And after the human body region identified by the Faster RCNN model is intercepted from the current frame image, further carrying out human body key point identification on the human body region based on a high-resolution network (Hr-Net) so as to obtain human body key points corresponding to the target object.

In this embodiment, the number of the human key points identified based on the high resolution network is 17, as shown in fig. 3. Specifically, the key points of the human body include 0 nose, 1 left eye, 2 right eye, 3 left ear, 4 right ear, 5 left shoulder, 6 right shoulder, 7 left elbow, 8 right elbow, 9 left wrist, 10 right wrist, 11 left hip, 12 right hip, 13 left knee, 14 right knee, 15 left ankle and 16 right ankle.

It should be understood that the human body key points may also be adaptively replaced according to the actual application scenario, which is not limited herein.

According to a specific implementation of the embodiments of the present application, the method further includes:

recognizing the face area based on a preset fine-grained head pose estimation network to obtain the head pose of a target object;

in a specific embodiment, after the corresponding face region is identified, the three-axis angle estimated in the three-dimensional head space can be further identified based on a fine-grained head pose estimation network (Hope-Net) to obtain head pose data.

Specifically, three-axis angles of the head in three-dimensional space are shown in fig. 4, including a yaw angle, a roll angle, and a pitch angle.

Step S104, recognizing the emotional state and the drowsiness state of the corresponding target object based on the face key points;

in a specific embodiment, the face key points of the target object are analyzed by the recognition model according to the preset neural network model and the drowsiness state calculation model, so as to obtain the emotion state and the drowsiness state of the corresponding target object.

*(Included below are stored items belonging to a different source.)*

-- ==== Sys2Proof/Laws/Codec.lean ====
section
/-! SUPPORT. What each operation of the block can do, said once (spec/41_registry.md R80, spec/42_codec.md R100 to R107):
LOOKUP, ENCODE and DECODE as equations between the register machine and values. -/

namespace Sys2Proof.Machine

/-! ## LOOKUP -/

/-- LOOKUP writes STATUS and the error record only, and answers from the registry alone. -/
theorem lookupResult_cases (found : Option Descriptor) (s : State) :
    (∃ d, found = some d ∧ lookupResult found s = .done d s.complete) ∨
      (found = none ∧ lookupResult found s = .raised (.block .unknownCommand) (s.record .unknownCommand)) := by
  cases found with
  | none => exact .inr ⟨rfl, rfl⟩
  | some d => exact .inl ⟨d, rfl, rfl⟩

theorem registryBySelector_command (c : Command) : registryBySelector c.selector = some c.descriptor := by
  cases c <;> rfl

theorem registryByName_command (c : Command) : registryByName c.descriptor.name = some c.descriptor := by
  cases c <;> decide

theorem opLookupSelector_command (c : Command) (s : State) :
    opLookupSelector c.selector s = .done c.descriptor s.complete := by
  simp [opLookupSelector, registryBySelector_command, lookupResult]

/-! ## ENCODE -/

theorem readP_eq {s : State} {i : Nat} (h : i < s.p.length) : s.readP i = .ok s.p[i] := by
  simp [State.readP, List.getElem?_eq_getElem h]

/-- `MemWrite(a, 1, v)` at the end of what TXBUF already holds. -/
theorem memWrite1_end {s : State} {pre : List Byte} {a : Nat} (h : s.txbuf = Memory.ofBytes pre)
    (ha : a = pre.length) (ht : a < s.txlen) (v : Byte) :
    s.memWrite1 a v = .ok { s with txbuf := Memory.ofBytes (pre ++ [v]) } := by
  simp only [State.memWrite1, if_pos ht, h, Memory.ofBytes_write_end ha]

/-- `MemWrite(a, 2, v)` at the end of what TXBUF already holds. -/
theorem memWrite2_end {s : State} {pre : List Byte} {a : Nat} (h : s.txbuf = Memory.ofBytes pre)
    (ha : a = pre.length) (ht : a + 1 < s.txlen) (v : Word) :
    s.memWrite2 a v = .ok { s with txbuf := Memory.ofBytes (pre ++ [hi8 v, lo8 v]) } := by
  have h1 : (pre ++ [hi8 v]).length = a + 1 := by simp [ha]
  simp only [State.memWrite2, memWrite1_end h ha (by omega)]
  rw [memWrite1_end (pre := pre ++ [hi8 v]) rfl h1.symm (by exact ht)]
  simp

/-- The loop of ENCODE appends one group per parameter still to write. -/
theorem encodeLoop_eq (n : Nat) (s : State) (pre : List Byte) (h : s.txbuf = Memory.ofBytes pre)
    (hpre : pre.length = 2 + 3 * s.gi) (hn : s.p.length = s.gi + n) (ht : s.txlen = 2 + 3 * s.p.length) :
    encodeLoop n s =
      .ok { s with
        txbuf := Memory.ofBytes (pre ++ groups (s.p.drop s.gi))
        gi := s.p.length
        acc := lastChecksum s.acc (s.p.drop s.gi) } := by
  induction n generalizing s pre with
  | zero =>
    have hgi : s.gi = s.p.length := by omega
    simp [encodeLoop, hgi, groups, lastChecksum, ← h]
    rw [← hgi]
  | succ n ih =>
    have hlt : s.gi < s.p.length := by omega
    have h2 : (pre ++ [hi8 s.p[s.gi], lo8 s.p[s.gi]]).length = 4 + 3 * s.gi := by simp [hpre]; omega
    simp only [encodeLoop, readP_eq hlt]
    rw [memWrite2_end h hpre.symm (by omega)]
    simp only [State.runChecksum_gi, State.runChecksum_acc]
    rw [memWrite1_end (pre := pre ++ [hi8 s.p[s.gi], lo8 s.p[s.gi]]) rfl h2.symm
      (by simp only [State.runChecksum_txlen]; omega)]
    simp only [State.runChecksum]
    rw [ih _ _ rfl (by simp [hpre]; omega) (by simp; omega) (by simpa using ht)]
    rw [List.drop_eq_getElem_cons hlt]
    simp [groups, groupBytes, lastChecksum]

/-- Bytes of TXBUF read back in order. -/
theorem txSlice_ofBytes (bs : List Byte) (s : State) (h : s.txbuf = Memory.ofBytes bs) (ht : s.txlen = bs.length)
    (n a : Nat) (hn : a + n = bs.length) : s.txSlice n a = .ok (bs.drop a) := by
  induction n generalizing a with
  | zero => simp [State.txSlice, show a = bs.length by omega]
  | succ n ih =>
    have ha : a < bs.length := by omega
    simp only [State.txSlice, State.txByte, ht, if_pos ha, h, Memory.read_ofBytes, List.getElem?_eq_getElem ha]
    rw [ih (a + 1) (by omega), List.drop_eq_getElem_cons ha]

/-- ENCODE, whole: the frame and the state it leaves, or ParameterCountMismatch; it never faults. -/
theorem opEncode_eq (d : Descriptor) (ps : List Word) (s : State) :
    opEncode d ps s =
      if ps.length = d.parameterCount then .done (commandFrame d.opcode ps) (s.afterEncode d ps)
      else .raised (.block .parameterCountMismatch) (s.afterCountMismatch d ps) := by
  by_cases hc : ps.length = d.parameterCount
  · simp only [opEncode, State.np, hc, ne_eq, not_true_eq_false, if_false, if_true]
    rw [memWrite2_end (pre := []) (by rfl) (by rfl) (by simp; omega)]
    simp only [Ran.get]
    rw [← hc, encodeLoop_eq _ _ _ rfl (by simp) (by simp) (by simp)]
    simp only [List.drop_zero]
    rw [txSlice_ofBytes ([hi8 d.opcode, lo8 d.opcode] ++ groups ps) _ (by rfl) (by simp; omega) _ _ (by simp; omega)]
    rfl
  · simp only [opEncode, State.np, ne_eq, hc, not_false_eq_true, if_true, if_false]
    rfl

/-! ## DECODE -/

theorem rxByte_ofBytes {s : State} {bs : List Byte} (h : s.rxbuf = Memory.ofBytes bs) (hl : s.rxlen = bs.length)
    {a : Nat} (ha : a < bs.length) : s.rxByte a = .ok bs[a] := by
  simp [State.rxByte, hl, ha, h, Memory.read_ofBytes]

/-- One round of the loop of DECODE on a frame whose first `gi` groups take `pre`. -/
theorem decodeLoop_succ {s : State} {pre rest : List Byte} {b0 b1 c : Byte}
    (h : s.rxbuf = Memory.ofBytes (pre ++ b0 :: b1 :: c :: rest))
    (hl : s.rxlen = (pre ++ b0 :: b1 :: c :: rest).length) (hpre : pre.length = 3 * s.gi) (n : Nat) (ws : List Word) :
    decodeLoop (n + 1) ws s =
      if c = checksum (assemble b0 b1) then
        decodeLoop n (ws ++ [assemble b0 b1])
          { s with acc := checksum (assemble b0 b1), gi := s.gi + 1 }
      else
        .raise (.checksumMismatch c (checksum (assemble b0 b1)) s.gi) (s.runChecksum (assemble b0 b1)) := by
  have e0 : s.rxByte (3 * s.gi) = .ok b0 := by
    rw [rxByte_ofBytes h hl (by simp; omega)]; simp [← hpre]
  have e1 : s.rxByte (3 * s.gi + 1) = .ok b1 := by
    rw [rxByte_ofBytes h hl (by simp; omega)]; simp [← hpre]
  have e2 : s.rxByte (3 * s.gi + 2) = .ok c := by
    rw [rxByte_ofBytes h hl (by simp; omega)]; simp [← hpre]
  simp only [decodeLoop, State.memRead2, State.memRead1, e0, e1, e2, Ran.get, State.runChecksum]
  by_cases hc : c = checksum (assemble b0 b1) <;> simp [hc]

/-- The loop of DECODE over groups that all verify. -/
theorem decodeLoop_groups (us : List Word) (s : State) (ws : List Word) (pre post : List Byte)
    (h : s.rxbuf = Memory.ofBytes (pre ++ (groups us ++ post)))
    (hl : s.rxlen = (pre ++ (groups us ++ post)).length) (hpre : pre.length = 3 * s.gi) (n : Nat) :
    decodeLoop (us.length + n) ws s =
      decodeLoop n (ws ++ us) { s with acc := lastChecksum s.acc us, gi := s.gi + us.length } := by
  induction us generalizing s ws pre with
  | nil => simp [lastChecksum]
  | cons u us ih =>
    have hsplit : pre ++ (groups (u :: us) ++ post) = pre ++ hi8 u :: lo8 u :: checksum u :: (groups us ++ post) := by
      simp [groups, groupBytes]
    rw [hsplit] at h hl
    rw [show (u :: us).length + n = (us.length + n) + 1 by simp; omega, decodeLoop_succ h hl hpre]
    simp only [assemble_hi8_lo8, if_true]
    rw [ih _ _ (pre ++ [hi8 u, lo8 u, checksum u]) (by simp [h]) (by simp [hl]) (by simp [hpre]; omega)]
    simp [lastChecksum, Nat.add_assoc, Nat.add_comm 1]

/-- DECODE of the groups of `ws` (R103, R107). -/
theorem opDecode_groups (ws : List Word) (s : State) :
    opDecode (groups ws) ws.length s = .done ws (s.afterDecode ws) := by
  simp only [opDecode, groups_length, ne_eq, not_true_eq_false, if_false]
  have := decodeLoop_groups ws
    { s with rxbuf := Memory.ofBytes (groups ws), rxlen := 3 * ws.length, rc := ws.length, w := [], gi := 0 }
    [] [] [] (by simp) (by simp) (by simp) 0
  rw [Nat.add_zero] at this
  rw [this]
  simp [decodeLoop, Ran.bind, State.afterDecode, State.complete]

/-- DECODE of a wrong length (R104). -/
theorem opDecode_length {bs : List Byte} {n : Nat} (h : bs.length ≠ 3 * n) (s : State) :
    opDecode bs n s = .raised (.block .malformedResponse) (s.afterMalformed bs n) := by
  simp only [opDecode, ne_eq, h, not_false_eq_true, if_true]
  rfl

/-- DECODE of a frame whose first failing group is `ws.length` (R105, R106). -/
theorem opDecode_mismatch {ws : List Word} {b0 b1 c : Byte} {rest : List Byte} {n : Nat}
    (hn : (groups ws ++ b0 :: b1 :: c :: rest).length = 3 * n) (hc : c ≠ checksum (assemble b0 b1)) (s : State) :
    opDecode (groups ws ++ b0 :: b1 :: c :: rest) n s =
      .raised (.block (.checksumMismatch c (checksum (assemble b0 b1)) ws.length))
        (s.afterMismatch (groups ws ++ b0 :: b1 :: c :: rest) n ws.length (assemble b0 b1) c) := by
  obtain ⟨k, rfl⟩ : ∃ k, n = ws.length + (k + 1) := by
    refine ⟨n - ws.length - 1, ?_⟩
    simp at hn; omega
  simp only [opDecode, ne_eq, hn, not_true_eq_false, if_false]
  rw [decodeLoop_groups ws _ [] [] (b0 :: b1 :: c :: rest) (by simp) (by simp only [List.nil_append]; exact hn.symm) (by simp)]
  rw [decodeLoop_succ (pre := groups ws) (b0 := b0) (b1 := b1) (c := c) (rest := rest) (by simp) (by simpa using hn.symm) (by simp),
    if_neg hc]
  simp [Ran.raise, Ran.bind, State.afterMismatch, State.record, State.runChecksum, BlockError.status,
    BlockError.received, BlockError.expected, BlockError.index, hn]

/-- A byte sequence of `3 * n` bytes is `n` groups, or some group of it is the first that fails. -/
theorem groups_or_first_bad (n : Nat) (bs : List Byte) (h : bs.length = 3 * n) :
    (∃ ws, ws.length = n ∧ bs = groups ws) ∨
      ∃ ws b0 b1 c rest, c ≠ checksum (assemble b0 b1) ∧ bs = groups ws ++ b0 :: b1 :: c :: rest := by
  induction n generalizing bs with
  | zero => exact .inl ⟨[], rfl, List.length_eq_zero_iff.mp (by omega)⟩
  | succ n ih =>
    match bs, h with
    | b0 :: b1 :: c :: rest, h =>
      by_cases hc : c = checksum (assemble b0 b1)
      · have hgroup : b0 :: b1 :: c :: rest = groupBytes (assemble b0 b1) ++ rest := by simp [groupBytes, hc]
        rcases ih rest (by simp at h; omega) with ⟨ws, hw, rfl⟩ | ⟨ws, x0, x1, y, r, hy, rfl⟩
        · exact .inl ⟨assemble b0 b1 :: ws, by simp [hw], by rw [hgroup]; rfl⟩
        · exact .inr ⟨assemble b0 b1 :: ws, x0, x1, y, r, hy, by rw [hgroup]; simp [groups]⟩
      · exact .inr ⟨[], b0, b1, c, rest, hc, rfl⟩
    | [], h => simp at h
    | [_], h => simp at h; omega
    | [_, _], h => simp at h; omega

/-- Everything DECODE can do (R103 to R106): it never faults, never blocks, and returns words only for their groups. -/
theorem opDecode_cases (bs : List Byte) (n : Nat) (s : State) :
    (bs.length ≠ 3 * n ∧ opDecode bs n s = .raised (.block .malformedResponse) (s.afterMalformed bs n)) ∨
    (∃ ws, ws.length = n ∧ bs = groups ws ∧ opDecode bs n s = .done ws (s.afterDecode ws)) ∨
    (∃ ws b0 b1 c rest, bs.length = 3 * n ∧ c ≠ checksum (assemble b0 b1) ∧
      bs = groups ws ++ b0 :: b1 :: c :: rest ∧
      opDecode bs n s = .raised (.block (.checksumMismatch c (checksum (assemble b0 b1)) ws.length))
        (s.afterMismatch bs n ws.length (assemble b0 b1) c)) := by
  by_cases h : bs.length = 3 * n
  · right
    rcases groups_or_first_bad n bs h with ⟨ws, rfl, rfl⟩ | ⟨ws, b0, b1, c, rest, hc, rfl⟩
    · exact .inl ⟨ws, rfl, rfl, opDecode_groups ws s⟩
    · exact .inr ⟨ws, b0, b1, c, rest, h, hc, rfl, opDecode_mismatch h hc s⟩
  · exact .inl ⟨h, opDecode_length h s⟩

end Sys2Proof.Machine
end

In practical applications, the drowsy state may also be a mental state, which is used to indicate the degree of the target object approaching the sleeping state.

According to a specific implementation manner of the embodiment of the application, the step of identifying the emotional state of the corresponding target object based on the face key points includes:

In a specific embodiment, after 98 face key points are obtained as shown in fig. 2, the face is divided into 20 face key areas according to the actual positions of the face key points in the face area.

In this embodiment, the key regions of the human face include left corner of the eye, left eyebrow, left eye socket, left cheek, left mouth corner, left half mouth, left lower jaw, eyebrow, nose, nasolabial sulcus, chin, right eye corner, right eyebrow, right eye socket, right cheek, right mouth corner, right half mouth, and right lower jaw.

The key human face area is a key facial area motion area.

It should be understood that the specific values of the first quantity and the second quantity may also be set adaptively according to the actual application scenario.

After the second number of face key areas are divided, each face key area corresponding to the target object is identified based on a preset circular convolution neural network model (ACNN) obtained by carrying out neural network training in advance according to a large number of image training sets representing various types of emotion states, and the emotion state of the target object can be accurately identified.

In the present embodiment, the emotional state is classified into calm, happy, sad and other four types. It should be appreciated that other types of emotional states may include anger, irritability, and the like.

After the human face key area of the target object is sent to the annular convolutional neural network model, the annular convolutional neural network model can derive probability values of various emotional states. For example, when the probability values of the types of emotional states of the target object are recognized as calm 0.6941, happy 0.0073, sad 0.2629 and other 0.0357, the emotional state of the target object is determined to be calm.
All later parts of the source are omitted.